_Exercise objective_
The data beneath this task is to be duplicated exactly, in its entirety.

_Excerpted data_
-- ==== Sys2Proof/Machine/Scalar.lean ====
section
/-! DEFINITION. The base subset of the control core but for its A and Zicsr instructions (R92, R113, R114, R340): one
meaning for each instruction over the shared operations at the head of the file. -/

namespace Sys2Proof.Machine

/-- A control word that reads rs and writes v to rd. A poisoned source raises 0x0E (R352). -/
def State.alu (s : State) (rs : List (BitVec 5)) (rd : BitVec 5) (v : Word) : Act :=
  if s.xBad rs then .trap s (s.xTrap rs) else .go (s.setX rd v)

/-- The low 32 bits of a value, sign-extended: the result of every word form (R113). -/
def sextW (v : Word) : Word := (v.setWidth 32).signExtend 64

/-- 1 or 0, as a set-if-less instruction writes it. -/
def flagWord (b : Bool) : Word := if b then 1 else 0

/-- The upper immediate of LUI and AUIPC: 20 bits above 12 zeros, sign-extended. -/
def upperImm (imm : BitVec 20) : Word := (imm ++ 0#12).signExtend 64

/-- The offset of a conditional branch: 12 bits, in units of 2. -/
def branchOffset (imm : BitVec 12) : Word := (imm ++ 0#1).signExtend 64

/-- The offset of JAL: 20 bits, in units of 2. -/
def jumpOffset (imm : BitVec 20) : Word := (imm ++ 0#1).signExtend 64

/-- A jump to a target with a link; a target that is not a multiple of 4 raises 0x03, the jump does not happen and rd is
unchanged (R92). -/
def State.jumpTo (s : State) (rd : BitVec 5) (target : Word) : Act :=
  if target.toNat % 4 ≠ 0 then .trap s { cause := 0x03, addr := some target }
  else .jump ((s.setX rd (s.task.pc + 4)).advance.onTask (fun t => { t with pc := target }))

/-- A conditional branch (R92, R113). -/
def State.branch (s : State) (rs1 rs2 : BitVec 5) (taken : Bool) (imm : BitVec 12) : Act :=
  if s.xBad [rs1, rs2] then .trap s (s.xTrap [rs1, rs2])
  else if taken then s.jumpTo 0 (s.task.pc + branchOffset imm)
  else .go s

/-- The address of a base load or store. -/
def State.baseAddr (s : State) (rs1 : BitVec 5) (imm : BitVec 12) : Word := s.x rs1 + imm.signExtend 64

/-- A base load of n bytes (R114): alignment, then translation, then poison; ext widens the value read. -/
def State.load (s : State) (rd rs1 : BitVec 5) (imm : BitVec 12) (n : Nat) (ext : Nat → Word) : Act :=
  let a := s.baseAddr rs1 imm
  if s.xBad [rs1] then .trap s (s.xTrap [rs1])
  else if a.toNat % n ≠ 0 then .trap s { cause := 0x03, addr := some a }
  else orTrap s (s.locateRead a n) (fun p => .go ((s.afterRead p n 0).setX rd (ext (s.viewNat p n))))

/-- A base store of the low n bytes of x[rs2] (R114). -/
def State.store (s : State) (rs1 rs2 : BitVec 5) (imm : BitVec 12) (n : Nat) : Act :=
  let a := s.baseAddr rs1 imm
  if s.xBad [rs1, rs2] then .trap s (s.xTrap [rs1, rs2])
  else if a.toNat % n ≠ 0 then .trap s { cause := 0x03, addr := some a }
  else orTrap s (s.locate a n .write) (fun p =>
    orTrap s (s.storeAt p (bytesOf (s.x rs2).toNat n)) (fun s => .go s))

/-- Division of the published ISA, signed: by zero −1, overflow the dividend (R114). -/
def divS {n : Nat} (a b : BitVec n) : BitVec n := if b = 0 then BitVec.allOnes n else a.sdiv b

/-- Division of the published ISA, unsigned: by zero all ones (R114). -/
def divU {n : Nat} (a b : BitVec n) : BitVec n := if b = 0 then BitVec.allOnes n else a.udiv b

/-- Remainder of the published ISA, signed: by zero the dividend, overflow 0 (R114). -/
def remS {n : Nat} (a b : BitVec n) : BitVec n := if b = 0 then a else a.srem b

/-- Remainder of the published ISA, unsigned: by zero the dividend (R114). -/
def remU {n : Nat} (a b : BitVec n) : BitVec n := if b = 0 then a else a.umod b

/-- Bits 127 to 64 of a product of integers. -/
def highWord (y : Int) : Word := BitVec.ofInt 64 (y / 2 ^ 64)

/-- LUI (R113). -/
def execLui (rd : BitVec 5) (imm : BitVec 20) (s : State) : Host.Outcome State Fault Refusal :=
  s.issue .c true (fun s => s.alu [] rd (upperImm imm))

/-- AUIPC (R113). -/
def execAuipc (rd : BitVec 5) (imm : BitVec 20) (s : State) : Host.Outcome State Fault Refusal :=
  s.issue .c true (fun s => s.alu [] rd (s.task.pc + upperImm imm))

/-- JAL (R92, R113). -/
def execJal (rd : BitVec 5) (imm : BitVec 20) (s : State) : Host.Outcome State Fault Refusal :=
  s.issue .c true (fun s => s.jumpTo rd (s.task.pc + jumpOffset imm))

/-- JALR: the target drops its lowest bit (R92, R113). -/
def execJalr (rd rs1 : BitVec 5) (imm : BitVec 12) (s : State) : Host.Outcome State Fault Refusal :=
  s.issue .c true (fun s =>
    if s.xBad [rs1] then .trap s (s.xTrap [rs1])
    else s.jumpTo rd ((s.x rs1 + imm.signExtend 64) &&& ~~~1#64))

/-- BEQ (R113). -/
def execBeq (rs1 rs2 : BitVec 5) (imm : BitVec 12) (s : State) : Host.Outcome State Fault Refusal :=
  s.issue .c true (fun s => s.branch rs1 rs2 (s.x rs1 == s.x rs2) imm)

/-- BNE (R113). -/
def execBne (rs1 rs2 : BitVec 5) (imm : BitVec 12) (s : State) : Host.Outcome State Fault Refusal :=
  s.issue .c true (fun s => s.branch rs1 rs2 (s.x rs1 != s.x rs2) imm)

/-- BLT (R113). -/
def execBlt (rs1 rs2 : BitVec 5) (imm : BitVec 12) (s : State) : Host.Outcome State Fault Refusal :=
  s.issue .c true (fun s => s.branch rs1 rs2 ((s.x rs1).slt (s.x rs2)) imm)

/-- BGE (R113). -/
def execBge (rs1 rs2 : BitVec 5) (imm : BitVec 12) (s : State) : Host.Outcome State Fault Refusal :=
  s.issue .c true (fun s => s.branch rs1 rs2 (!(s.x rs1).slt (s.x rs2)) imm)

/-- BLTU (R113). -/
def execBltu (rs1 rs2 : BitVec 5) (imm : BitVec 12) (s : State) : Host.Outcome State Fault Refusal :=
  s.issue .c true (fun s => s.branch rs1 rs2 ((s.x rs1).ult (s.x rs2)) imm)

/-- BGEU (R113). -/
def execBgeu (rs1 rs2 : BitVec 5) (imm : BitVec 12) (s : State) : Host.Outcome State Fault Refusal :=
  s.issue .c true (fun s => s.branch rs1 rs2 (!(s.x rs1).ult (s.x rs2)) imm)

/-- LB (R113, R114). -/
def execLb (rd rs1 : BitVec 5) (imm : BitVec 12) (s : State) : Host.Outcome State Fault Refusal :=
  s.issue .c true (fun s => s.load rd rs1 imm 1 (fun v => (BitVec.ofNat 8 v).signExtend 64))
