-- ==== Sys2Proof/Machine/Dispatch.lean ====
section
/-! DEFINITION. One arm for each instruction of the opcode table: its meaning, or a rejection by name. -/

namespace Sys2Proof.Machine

_Answer_
-- ==== Sys2Proof/Machine/Scalar.lean ====
section
/-! DEFINITION. The base subset of the control core but for its A and Zicsr instructions (R92, R113, R114, R340): one
meaning for each instruction over the shared operations at the head of the file. -/

namespace Sys2Proof.Machine

/-- A control word that reads rs and writes v to rd. A poisoned source raises 0x0E (R352). -/
def State.alu (s : State) (rs : List (BitVec 5)) (rd : BitVec 5) (v : Word) : Act :=
  if s.xBad rs then .trap s (s.xTrap rs) else .go (s.setX rd v)

/-- The low 32 bits of a value, sign-extended: the result of every word form (R113). -/
def sextW (v : Word) : Word := (v.setWidth 32).signExtend 64

/-- 1 or 0, as a set-if-less instruction writes it. -/
def flagWord (b : Bool) : Word := if b then 1 else 0

/-- The upper immediate of LUI and AUIPC: 20 bits above 12 zeros, sign-extended. -/
def upperImm (imm : BitVec 20) : Word := (imm ++ 0#12).signExtend 64

/-- The offset of a conditional branch: 12 bits, in units of 2. -/
def branchOffset (imm : BitVec 12) : Word := (imm ++ 0#1).signExtend 64

/-- The offset of JAL: 20 bits, in units of 2. -/
def jumpOffset (imm : BitVec 20) : Word := (imm ++ 0#1).signExtend 64

/-- A jump to a target with a link; a target that is not a multiple of 4 raises 0x03, the jump does not happen and rd is
unchanged (R92). -/
def State.jumpTo (s : State) (rd : BitVec 5) (target : Word) : Act :=
  if target.toNat % 4 ≠ 0 then .trap s { cause := 0x03, addr := some target }
  else .jump ((s.setX rd (s.task.pc + 4)).advance.onTask (fun t => { t with pc := target }))

/-- A conditional branch (R92, R113). -/
def State.branch (s : State) (rs1 rs2 : BitVec 5) (taken : Bool) (imm : BitVec 12) : Act :=
  if s.xBad [rs1, rs2] then .trap s (s.xTrap [rs1, rs2])
  else if taken then s.jumpTo 0 (s.task.pc + branchOffset imm)
  else .go s

/-- The address of a base load or store. -/
def State.baseAddr (s : State) (rs1 : BitVec 5) (imm : BitVec 12) : Word := s.x rs1 + imm.signExtend 64

/-- A base load of n bytes (R114): alignment, then translation, then poison; ext widens the value read. -/
def State.load (s : State) (rd rs1 : BitVec 5) (imm : BitVec 12) (n : Nat) (ext : Nat → Word) : Act :=
  let a := s.baseAddr rs1 imm
  if s.xBad [rs1] then .trap s (s.xTrap [rs1])
  else if a.toNat % n ≠ 0 then .trap s { cause := 0x03, addr := some a }
  else orTrap s (s.locateRead a n) (fun p => .go ((s.afterRead p n 0).setX rd (ext (s.viewNat p n))))

/-- A base store of the low n bytes of x[rs2] (R114). -/
def State.store (s : State) (rs1 rs2 : BitVec 5) (imm : BitVec 12) (n : Nat) : Act :=
  let a := s.baseAddr rs1 imm
  if s.xBad [rs1, rs2] then .trap s (s.xTrap [rs1, rs2])
  else if a.toNat % n ≠ 0 then .trap s { cause := 0x03, addr := some a }
  else orTrap s (s.locate a n .write) (fun p =>
    orTrap s (s.storeAt p (bytesOf (s.x rs2).toNat n)) (fun s => .go s))

/-- Division of the published ISA, signed: by zero −1, overflow the dividend (R114). -/
def divS {n : Nat} (a b : BitVec n) : BitVec n := if b = 0 then BitVec.allOnes n else a.sdiv b

/-- Division of the published ISA, unsigned: by zero all ones (R114). -/
def divU {n : Nat} (a b : BitVec n) : BitVec n := if b = 0 then BitVec.allOnes n else a.udiv b

/-- Remainder of the published ISA, signed: by zero the dividend, overflow 0 (R114). -/
def remS {n : Nat} (a b : BitVec n) : BitVec n := if b = 0 then a else a.srem b

/-- Remainder of the published ISA, unsigned: by zero the dividend (R114). -/
def remU {n : Nat} (a b : BitVec n) : BitVec n := if b = 0 then a else a.umod b

/-- Bits 127 to 64 of a product of integers. -/
def highWord (y : Int) : Word := BitVec.ofInt 64 (y / 2 ^ 64)

/-- LUI (R113). -/
def execLui (rd : BitVec 5) (imm : BitVec 20) (s : State) : Host.Outcome State Fault Refusal :=
  s.issue .c true (fun s => s.alu [] rd (upperImm imm))

/-- AUIPC (R113). -/
def execAuipc (rd : BitVec 5) (imm : BitVec 20) (s : State) : Host.Outcome State Fault Refusal :=
  s.issue .c true (fun s => s.alu [] rd (s.task.pc + upperImm imm))

/-- JAL (R92, R113). -/
def execJal (rd : BitVec 5) (imm : BitVec 20) (s : State) : Host.Outcome State Fault Refusal :=
  s.issue .c true (fun s => s.jumpTo rd (s.task.pc + jumpOffset imm))

/-- JALR: the target drops its lowest bit (R92, R113). -/
def execJalr (rd rs1 : BitVec 5) (imm : BitVec 12) (s : State) : Host.Outcome State Fault Refusal :=
  s.issue .c true (fun s =>
    if s.xBad [rs1] then .trap s (s.xTrap [rs1])
    else s.jumpTo rd ((s.x rs1 + imm.signExtend 64) &&& ~~~1#64))

/-- BEQ (R113). -/
def execBeq (rs1 rs2 : BitVec 5) (imm : BitVec 12) (s : State) : Host.Outcome State Fault Refusal :=
  s.issue .c true (fun s => s.branch rs1 rs2 (s.x rs1 == s.x rs2) imm)

/-- BNE (R113). -/
def execBne (rs1 rs2 : BitVec 5) (imm : BitVec 12) (s : State) : Host.Outcome State Fault Refusal :=
  s.issue .c true (fun s => s.branch rs1 rs2 (s.x rs1 != s.x rs2) imm)

/-- BLT (R113). -/
def execBlt (rs1 rs2 : BitVec 5) (imm : BitVec 12) (s : State) : Host.Outcome State Fault Refusal :=
  s.issue .c true (fun s => s.branch rs1 rs2 ((s.x rs1).slt (s.x rs2)) imm)

/-- BGE (R113). -/
def execBge (rs1 rs2 : BitVec 5) (imm : BitVec 12) (s : State) : Host.Outcome State Fault Refusal :=
  s.issue .c true (fun s => s.branch rs1 rs2 (!(s.x rs1).slt (s.x rs2)) imm)

/-- BLTU (R113). -/
def execBltu (rs1 rs2 : BitVec 5) (imm : BitVec 12) (s : State) : Host.Outcome State Fault Refusal :=
  s.issue .c true (fun s => s.branch rs1 rs2 ((s.x rs1).ult (s.x rs2)) imm)

/-- BGEU (R113). -/
def execBgeu (rs1 rs2 : BitVec 5) (imm : BitVec 12) (s : State) : Host.Outcome State Fault Refusal :=
  s.issue .c true (fun s => s.branch rs1 rs2 (!(s.x rs1).ult (s.x rs2)) imm)

/-- LB (R113, R114). -/
def execLb (rd rs1 : BitVec 5) (imm : BitVec 12) (s : State) : Host.Outcome State Fault Refusal :=
  s.issue .c true (fun s => s.load rd rs1 imm 1 (fun v => (BitVec.ofNat 8 v).signExtend 64))
-- ==== Sys2Proof/Machine/Dispatch.lean ====
section
/-! DEFINITION. One arm for each instruction of the opcode table: its meaning, or a rejection by name. -/

namespace Sys2Proof.Machine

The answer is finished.